Return the records, each one exactly as written.

Stored data entries
===============

-- ==== Sys2Proof/Syntax.lean ====
section
/-! DEFINITION. The commands of the block as terms: contexts, buffers, field registers, and one constructor of `Instr`
per row of the opcode table (30_encoding.md R86). -/

namespace Sys2Proof

/-- The four contexts (R24, R85). -/
inductive Ctx where
  | ip | tcp | icmp | ping
  deriving DecidableEq, Repr

/-- The five buffers (R40, R85). -/
inductive Buf where
  | scratch | tcpPay | icmpPay | pingPay | out
  deriving DecidableEq, Repr

/-- The thirteen registers of an IP bank (R25). -/
inductive IpReg where
  | version | ihl | dscp | ecn | totlen | ident | flags | fragoff | ttl | proto | hcsum | src | dst
  deriving DecidableEq, Repr

/-- The nineteen registers of the TCP bank (R29). -/
inductive TcpReg where
  | sport | dport | seq | acknum | hlw | rsvd | ns | cwr | ece | urg | ack | psh | rst | syn | fin
  | window | tcsum | urgptr | options
  deriving DecidableEq, Repr

/-- The four registers of an ICMP bank (R33). -/
inductive IcmpReg where
  | icmpType | code | icsum | option
  deriving DecidableEq, Repr

/-- A field register by its name: what a selector selects (R110, R111). -/
inductive Reg where
  | ip (r : IpReg)
  | tcp (r : TcpReg)
  | icmp (r : IcmpReg)
  deriving DecidableEq, Repr

/-- The twenty commands (R86), with their open fields and their `ARG` where the row does not say it must be 0. -/
inductive Instr where
  /-- Row 1, R133. -/
  | csum
  /-- Row 2, R150: the operand is the protocol number. -/
  | constructIp (proto : Word)
  /-- Row 3, R180: the operand is the initial sequence number. -/
  | constructTcp (seq : Word)
  /-- Row 4, R210: the operand is the ICMP type. -/
  | constructIcmp (icmpType : Word)
  /-- Row 5, R230: the operand is the echo identifier. -/
  | constructPing (ident : Word)
  /-- Row 6, R156: the operand is the payload length. -/
  | buildIp (len : Word)
  /-- Row 7, R186. -/
  | buildTcp
  /-- Row 8, R214. -/
  | buildIcmp
  /-- Row 9, R233. -/
  | buildPing
  /-- Row 10, R158. -/
  | setSrc (ctx : Ctx)
  /-- Row 11, R159. -/
  | setDst (ctx : Ctx)
  /-- Row 12, R188. -/
  | setSport (port : Word)
  /-- Row 13, R189. -/
  | setDport (port : Word)
  /-- Row 14, R120. -/
  | setPay (ctx : Ctx)
  /-- Row 15, R112. -/
  | rdf (ctx : Ctx) (reg : Reg)
  /-- Row 16, R113. -/
  | wrf (ctx : Ctx) (reg : Reg) (value : Word)
  /-- Row 17, R116. -/
  | clr
  /-- Row 18, R117. -/
  | push (byte : Word)
  /-- Row 19, R118. -/
  | ldb (buf : Buf) (index : Word)
  /-- Row 20, R119. -/
  | getLen (buf : Buf)
  deriving DecidableEq, Repr

end Sys2Proof
end

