-- ==== Sys2Proof/WellFormed.lean ====
section
/-! DEFINITION. Which terms of `Instr` are commands of the block: those with an encoding (30_encoding.md R86, the column
of legal open fields). -/

namespace Sys2Proof

/-- `SETPAY` names a context with a payload buffer (R86 row 14); `RDF` a register that exists in its context (row 15);
`WRF` one that exists and is not read-only there (row 16).  Every other term is a command. -/
def Instr.wf : Instr → Bool
  | .csum => true
  | .constructIp _ => true
  | .constructTcp _ => true
  | .constructIcmp _ => true
  | .constructPing _ => true
  | .buildIp _ => true
  | .buildTcp => true
  | .buildIcmp => true
  | .buildPing => true
  | .setSrc _ => true
  | .setDst _ => true
  | .setSport _ => true
  | .setDport _ => true
  | .setPay c => c != .ip
  | .rdf c r => r.existsIn c
  | .wrf c r _ => r.writableIn c
  | .clr => true
  | .push _ => true
  | .ldb _ _ => true
  | .getLen _ => true

end Sys2Proof
end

===============

Exercise result -
-- ==== Sys2Proof/Syntax.lean ====
section
/-! DEFINITION. The commands of the block as terms: contexts, buffers, field registers, and one constructor of `Instr`
per row of the opcode table (30_encoding.md R86). -/

namespace Sys2Proof

/-- The four contexts (R24, R85). -/
inductive Ctx where
  | ip | tcp | icmp | ping
  deriving DecidableEq, Repr

/-- The five buffers (R40, R85). -/
inductive Buf where
  | scratch | tcpPay | icmpPay | pingPay | out
  deriving DecidableEq, Repr

/-- The thirteen registers of an IP bank (R25). -/
inductive IpReg where
  | version | ihl | dscp | ecn | totlen | ident | flags | fragoff | ttl | proto | hcsum | src | dst
  deriving DecidableEq, Repr

/-- The nineteen registers of the TCP bank (R29). -/
inductive TcpReg where
  | sport | dport | seq | acknum | hlw | rsvd | ns | cwr | ece | urg | ack | psh | rst | syn | fin
  | window | tcsum | urgptr | options
  deriving DecidableEq, Repr

/-- The four registers of an ICMP bank (R33). -/
inductive IcmpReg where
  | icmpType | code | icsum | option
  deriving DecidableEq, Repr

/-- A field register by its name: what a selector selects (R110, R111). -/
inductive Reg where
  | ip (r : IpReg)
  | tcp (r : TcpReg)
  | icmp (r : IcmpReg)
  deriving DecidableEq, Repr

/-- The twenty commands (R86), with their open fields and their `ARG` where the row does not say it must be 0. -/
inductive Instr where
  /-- Row 1, R133. -/
  | csum
  /-- Row 2, R150: the operand is the protocol number. -/
  | constructIp (proto : Word)
  /-- Row 3, R180: the operand is the initial sequence number. -/
  | constructTcp (seq : Word)
  /-- Row 4, R210: the operand is the ICMP type. -/
  | constructIcmp (icmpType : Word)
  /-- Row 5, R230: the operand is the echo identifier. -/
  | constructPing (ident : Word)
  /-- Row 6, R156: the operand is the payload length. -/
  | buildIp (len : Word)
  /-- Row 7, R186. -/
  | buildTcp
  /-- Row 8, R214. -/
  | buildIcmp
  /-- Row 9, R233. -/
  | buildPing
  /-- Row 10, R158. -/
  | setSrc (ctx : Ctx)
  /-- Row 11, R159. -/
  | setDst (ctx : Ctx)
  /-- Row 12, R188. -/
  | setSport (port : Word)
  /-- Row 13, R189. -/
  | setDport (port : Word)
  /-- Row 14, R120. -/
  | setPay (ctx : Ctx)
  /-- Row 15, R112. -/
  | rdf (ctx : Ctx) (reg : Reg)
  /-- Row 16, R113. -/
  | wrf (ctx : Ctx) (reg : Reg) (value : Word)
  /-- Row 17, R116. -/
  | clr
  /-- Row 18, R117. -/
  | push (byte : Word)
  /-- Row 19, R118. -/
  | ldb (buf : Buf) (index : Word)
  /-- Row 20, R119. -/
  | getLen (buf : Buf)
  deriving DecidableEq, Repr

end Sys2Proof
end

-- ==== Sys2Proof/WellFormed.lean ====
section
/-! DEFINITION. Which terms of `Instr` are commands of the block: those with an encoding (30_encoding.md R86, the column
of legal open fields). -/

namespace Sys2Proof

/-- `SETPAY` names a context with a payload buffer (R86 row 14); `RDF` a register that exists in its context (row 15);
`WRF` one that exists and is not read-only there (row 16).  Every other term is a command. -/
def Instr.wf : Instr → Bool
  | .csum => true
  | .constructIp _ => true
  | .constructTcp _ => true
  | .constructIcmp _ => true
  | .constructPing _ => true
  | .buildIp _ => true
  | .buildTcp => true
  | .buildIcmp => true
  | .buildPing => true
  | .setSrc _ => true
  | .setDst _ => true
  | .setSport _ => true
  | .setDport _ => true
  | .setPay c => c != .ip
  | .rdf c r => r.existsIn c
  | .wrf c r _ => r.writableIn c
  | .clr => true
  | .push _ => true
  | .ldb _ _ => true
  | .getLen _ => true

end Sys2Proof
end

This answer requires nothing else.